In 1989, the West Virginia Legislature amended § 8-18-23 of the West Virginia Code to allow sewer utilities, like the cities, to require utilities providing water service to terminate that service to a user who has failed to pay sewer bills. The statute further provided that “the owner, user, and property shall be held liable at law until such time as all such [sewer] rates and charges are fully paid.” A year later, the Legislature again amended § 8-18-23 to provide:

[A]n owner of real property may not be held liable for the delinquent rates or charges for services or facilities of a tenant, nor shall any lien attach to real property for the reason of delinquent rates or charges for services or facilities of a tenant of such real property unless the owner has contracted directly with the municipality to purchase such services or facilities.

(Emphasis added). In other words, after 1990, an owner could not be held personally liable and a lien could not be placed on his property to recover sewer charges owed by delinquent former tenants.

Thus, in the original bond contracts, the cities were empowered, “to the extent permitted” by “the laws of the state and rules and regulations of the PSC,” to collect delinquent sewer charges by imposing a lien on [388]*388“premises served,” including those that were leased, even if only the tenant (and not the landlord) was delinquent. However, in the bond contracts, the cities were not empowered to insist that water service provided by a utility other than themselves be shut off if a user was delinquent in paying its sewer bill to the cities. The effect of the 1989 amendment to § 8-18-23 was to grant cities this additional remedy — the right to insist upon the termination of water service to any delinquent sewer user. The effect of the 1990 amendment was to remove the lien remedy as to rental property, i.e., no liens could be placed on an owner’s property because a tenant faded to pay a bill.
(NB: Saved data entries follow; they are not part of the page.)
-- ==== Sys2Proof/Certificates/Slice0/Obligations.lean ====
section
/-! DEFINITION. The statements about the block, from the numbered rules of spec/. Arithmetic is written out from the rules, not
called from the units, wherever a statement says what an operation answers. -/

open Sys2Proof Sys2Proof.Machine

/-! ## Operations answer what their rules say -/

/-- R130: `ENC` takes `x = sint(x_in)`, is total, and answers by the zero, exact or general branch. -/
def Obligations.EncEncodesEveryInteger : Prop :=
  (∀ c : Command, c.op = 0x1 → decode c = .enc (sint c.xIn)) ∧
  ∀ (s : State) (x : Int), IsInt32 x →
    ∃ t, exec (.enc x) s = .next t ∧ t.out.status = okCode
      ∧ (x = 0 → t.out.qLog = 0 ∧ t.out.qTail = 0)
      ∧ ∀ a, IsFloorLog2 x.natAbs a →
          (a ≠ 0 ∧ x.natAbs = 2 ^ a → sint t.out.qLog = (if x < 0 then -(a : Int) else a) ∧ t.out.qTail = 0)
          ∧ (¬ (a ≠ 0 ∧ x.natAbs = 2 ^ a) → 0 < x →
              sint t.out.qLog = a
              ∧ uint t.out.qTail
                  = (x - (if a = 0 then 0 else 2 ^ a)).toNat / binSizeOf false (if a = 0 then 0 else 2 ^ a) % 256)
          ∧ (¬ (a ≠ 0 ∧ x.natAbs = 2 ^ a) → x < 0 →
              sint t.out.qLog = -(a : Int) - 1
              ∧ uint t.out.qTail
                  = (2 ^ (a + 1) + x).toNat / binSizeOf true (if a = 0 then 0 else 2 ^ a) % 256)

/-- R150: `DEC` answers the integer `sign(log) * interval + tail * bin_size` for `log` in -31 .. 30, whatever the tail, and
reports `LOG_RANGE` otherwise. -/
def Obligations.DecDecodesOrReportsLogRange : Prop :=
  (∀ c : Command, c.op = 0x2 → decode c = .dec ⟨sint c.aLog, uint c.aTail⟩) ∧
  ∀ (s : State) (log : Int) (tail : Nat), CodeWord.WellFormed ⟨log, tail⟩ →
    ((log < -31 ∨ 30 < log) → ∃ t, exec (.dec ⟨log, tail⟩) s = .next t ∧ t.out.status = 3)
    ∧ (-31 ≤ log → log ≤ 30 → ∃ t, exec (.dec ⟨log, tail⟩) s = .next t ∧ t.out.status = okCode
        ∧ sint t.out.yOut
            = (if log < 0 then -1 else if log = 0 then 0 else 1) * 2 ^ log.natAbs
              + tail * binSizeOf (decide (log < 0)) (2 ^ log.natAbs))

/-- R97: `CLS` answers the classifier's fields for a non-zero `x` and reports `ZERO_OPERAND` for zero. -/
def Obligations.ClsClassifiesOrReportsZero : Prop :=
  (∀ c : Command, c.op = 0x3 → decode c = .cls (sint c.xIn)) ∧
  (∀ s : State, ∃ t, exec (.cls 0) s = .next t ∧ t.out.status = 2) ∧
  ∀ (s : State) (x : Int) (a : Nat), IsInt32 x → x ≠ 0 → IsFloorLog2 x.natAbs a →
    ∃ t, exec (.cls x) s = .next t ∧ t.out.status = okCode
      ∧ sint t.out.qLog
          = (if a ≠ 0 ∧ x.natAbs = 2 ^ a then (if x < 0 then -(a : Int) else a) else if 0 < x then (a : Int) else -(a : Int) - 1)
      ∧ uint t.out.yOut = (if a = 0 then 0 else 2 ^ a)
      ∧ (t.out.cNeg = true ↔ x < 0)
      ∧ (t.out.cExact = true ↔ a ≠ 0 ∧ x.natAbs = 2 ^ a)
      ∧ uint t.out.cAbsLog = a

/-- R114: `BOFE` answers the bin shift and the scaled-down tail for every operand its ports can carry. -/
def Obligations.BofeScalesDown : Prop :=
  (∀ c : Command, c.op = 0x4 → decode c = .bofe c.sNeg (uint c.sE) (uint c.xIn)) ∧
  ∀ (s : State) (neg : Bool) (e raw : Nat), e ≤ 31 → raw < 2 ^ 32 →
    ∃ t, exec (.bofe neg e raw) s = .next t ∧ t.out.status = okCode
      ∧ uint t.out.bShift = (if e < 9 then 0 else if neg then e - 9 else e - 8)
      ∧ uint t.out.qTail = raw / 2 ^ (if e < 9 then 0 else if neg then e - 9 else e - 8) % 256

/-- R115: `BOFD` answers the bin shift and the scaled-up offset, which always fits the 32-bit port. -/
def Obligations.BofdScalesUp : Prop :=
  (∀ c : Command, c.op = 0x5 → decode c = .bofd c.sNeg (uint c.sE) (uint c.aTail)) ∧
  ∀ (s : State) (neg : Bool) (e tail : Nat), e ≤ 31 → tail ≤ 255 →
    ∃ t, exec (.bofd neg e tail) s = .next t ∧ t.out.status = okCode
      ∧ uint t.out.bShift = (if e < 9 then 0 else if neg then e - 9 else e - 8)
      ∧ uint t.out.yOut = tail * 2 ^ (if e < 9 then 0 else if neg then e - 9 else e - 8)
      ∧ uint t.out.yOut ≤ 0x7F800000

/-- R171 to R174: the four comparisons answer the lexicographic order of the keys (R170), for every pair of code words. -/
def Obligations.ComparisonsFollowTheKeyOrder : Prop :=
  (∀ c : Command, (c.op = 0x8 → decode c = .cmplt c.wordA c.wordB) ∧ (c.op = 0x9 → decode c = .cmple c.wordA c.wordB)
    ∧ (c.op = 0xA → decode c = .cmpgt c.wordA c.wordB) ∧ (c.op = 0xB → decode c = .cmpge c.wordA c.wordB)) ∧
  ∀ (s : State) (a b : CodeWord),
    (∃ t, exec (.cmplt a b) s = .next t ∧ t.out.status = okCode ∧ (t.out.flag = true ↔ KeyBelow a b))
    ∧ (∃ t, exec (.cmple a b) s = .next t ∧ t.out.status = okCode ∧ (t.out.flag = true ↔ KeyBelow a b ∨ KeyTie a b))
    ∧ (∃ t, exec (.cmpgt a b) s = .next t ∧ t.out.status = okCode ∧ (t.out.flag = true ↔ KeyBelow b a))
    ∧ (∃ t, exec (.cmpge a b) s = .next t ∧ t.out.status = okCode ∧ (t.out.flag = true ↔ KeyBelow b a ∨ KeyTie a b))

/-- R72: each reserved op code selects no operation; its command is answered `ILLEGAL_OP` and nothing else happens. -/
def Obligations.ReservedOpsAnswerIllegalOp : Prop :=
  (∀ c : Command, ReservedOp c.op →
    decode c ∈ [.reserved0, .reserved6, .reserved7, .reservedC, .reservedD, .reservedE, .reservedF]) ∧
  ∀ s : State,
    (∃ t, exec .reserved0 s = .next t ∧ t.out.status = 1 ∧ t.inp = s.inp ∧ t.pending = s.pending)
    ∧ (∃ t, exec .reserved6 s = .next t ∧ t.out.status = 1 ∧ t.inp = s.inp ∧ t.pending = s.pending)
    ∧ (∃ t, exec .reserved7 s = .next t ∧ t.out.status = 1 ∧ t.inp = s.inp ∧ t.pending = s.pending)
    ∧ (∃ t, exec .reservedC s = .next t ∧ t.out.status = 1 ∧ t.inp = s.inp ∧ t.pending = s.pending)
    ∧ (∃ t, exec .reservedD s = .next t ∧ t.out.status = 1 ∧ t.inp = s.inp ∧ t.pending = s.pending)
    ∧ (∃ t, exec .reservedE s = .next t ∧ t.out.status = 1 ∧ t.inp = s.inp ∧ t.pending = s.pending)
    ∧ (∃ t, exec .reservedF s = .next t ∧ t.out.status = 1 ∧ t.inp = s.inp ∧ t.pending = s.pending)

/-! ## Whole-machine rules about responses -/

/-- R202, R203, R204, R205: which commands raise which fault, and that nothing else does. -/
def Obligations.StatusSaysExactlyWhichFault : Prop :=
  ∀ (s : State) (c : Command), ∃ t, exec (decode c) s = .next t
    ∧ (t.out.status = 1 ↔ ReservedOp c.op)
    ∧ (t.out.status = 2 ↔ c.op = 0x3 ∧ c.xIn = 0)
    ∧ (t.out.status = 3 ↔ c.op = 0x2 ∧ (sint c.aLog < -31 ∨ 30 < sint c.aLog))
    ∧ (c.op = 0x1 ∨ c.op = 0x4 ∨ c.op = 0x5 ∨ c.op = 0x8 ∨ c.op = 0x9 ∨ c.op = 0xA ∨ c.op = 0xB →
        t.out.status = okCode)
    ∧ (c.op = 0x1 → c.xIn = 0 → t.out.qLog = 0 ∧ t.out.qTail = 0)

/-- The frame of every operation: the host's side of the state is untouched, one draw of unspecified values is made, and the
output ports an operation does not write carry the model's free values (the form of log 5), those of a fault's response all
but `status`. -/
def Obligations.OperationsTouchOnlyTheirPorts : Prop :=
  (∀ (i : Instr) (s t : State), exec i s = .next t →
    t.inp = s.inp ∧ t.pending = s.pending ∧ t.draws = s.draws + 1) ∧
  (∀ (x : Int) (s t : State), exec (.enc x) s = .next t →
    t.out = { freePorts okCode s.draws s.inp with qLog := t.out.qLog, qTail := t.out.qTail }) ∧
  (∀ (a : CodeWord) (s t : State), exec (.dec a) s = .next t → t.out.status = okCode →
    t.out = { freePorts okCode s.draws s.inp with yOut := t.out.yOut }) ∧
  (∀ (x : Int) (s t : State), exec (.cls x) s = .next t → t.out.status = okCode →
    t.out = { freePorts okCode s.draws s.inp with
      qLog := t.out.qLog, yOut := t.out.yOut, cNeg := t.out.cNeg, cExact := t.out.cExact, cAbsLog := t.out.cAbsLog }) ∧
  (∀ (neg : Bool) (e raw : Nat) (s t : State), exec (.bofe neg e raw) s = .next t →
    t.out = { freePorts okCode s.draws s.inp with bShift := t.out.bShift, qTail := t.out.qTail }) ∧
  (∀ (neg : Bool) (e tail : Nat) (s t : State), exec (.bofd neg e tail) s = .next t →
    t.out = { freePorts okCode s.draws s.inp with bShift := t.out.bShift, yOut := t.out.yOut }) ∧
  (∀ (i : Instr) (a b : CodeWord) (s t : State), i ∈ [.cmplt a b, .cmple a b, .cmpgt a b, .cmpge a b] →
    exec i s = .next t → t.out = { freePorts okCode s.draws s.inp with flag := t.out.flag }) ∧
  (∀ (i : Instr) (s t : State), exec i s = .next t → t.out.status ≠ okCode →
    t.out = freePorts t.out.status s.draws s.inp)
In March, 1992, the PSC issued two orders ruling that Charleston could not require the termination of water service to landlords because their previous tenants faded to pay sewer charges. See Copley v. Charleston Sanitary Board, PSC Case No. 90-518-S-C; Moore, et al. v. Charleston Sanitary Board, PSC Case No. 90-120-S-C, et al. The PSC reasoned that § 8-18-23, as amended, allowed termination of water service to delinquent sewer service users, but did not permit termination of water service to a rental property because prior tenants had not paid for sewer service.

In February, 1993, the cities initiated this action against the PSC and its individual members (collectively, the PSC), asserting that the 1990 amendment and the PSC’s orders violated their rights under the Contract Clause.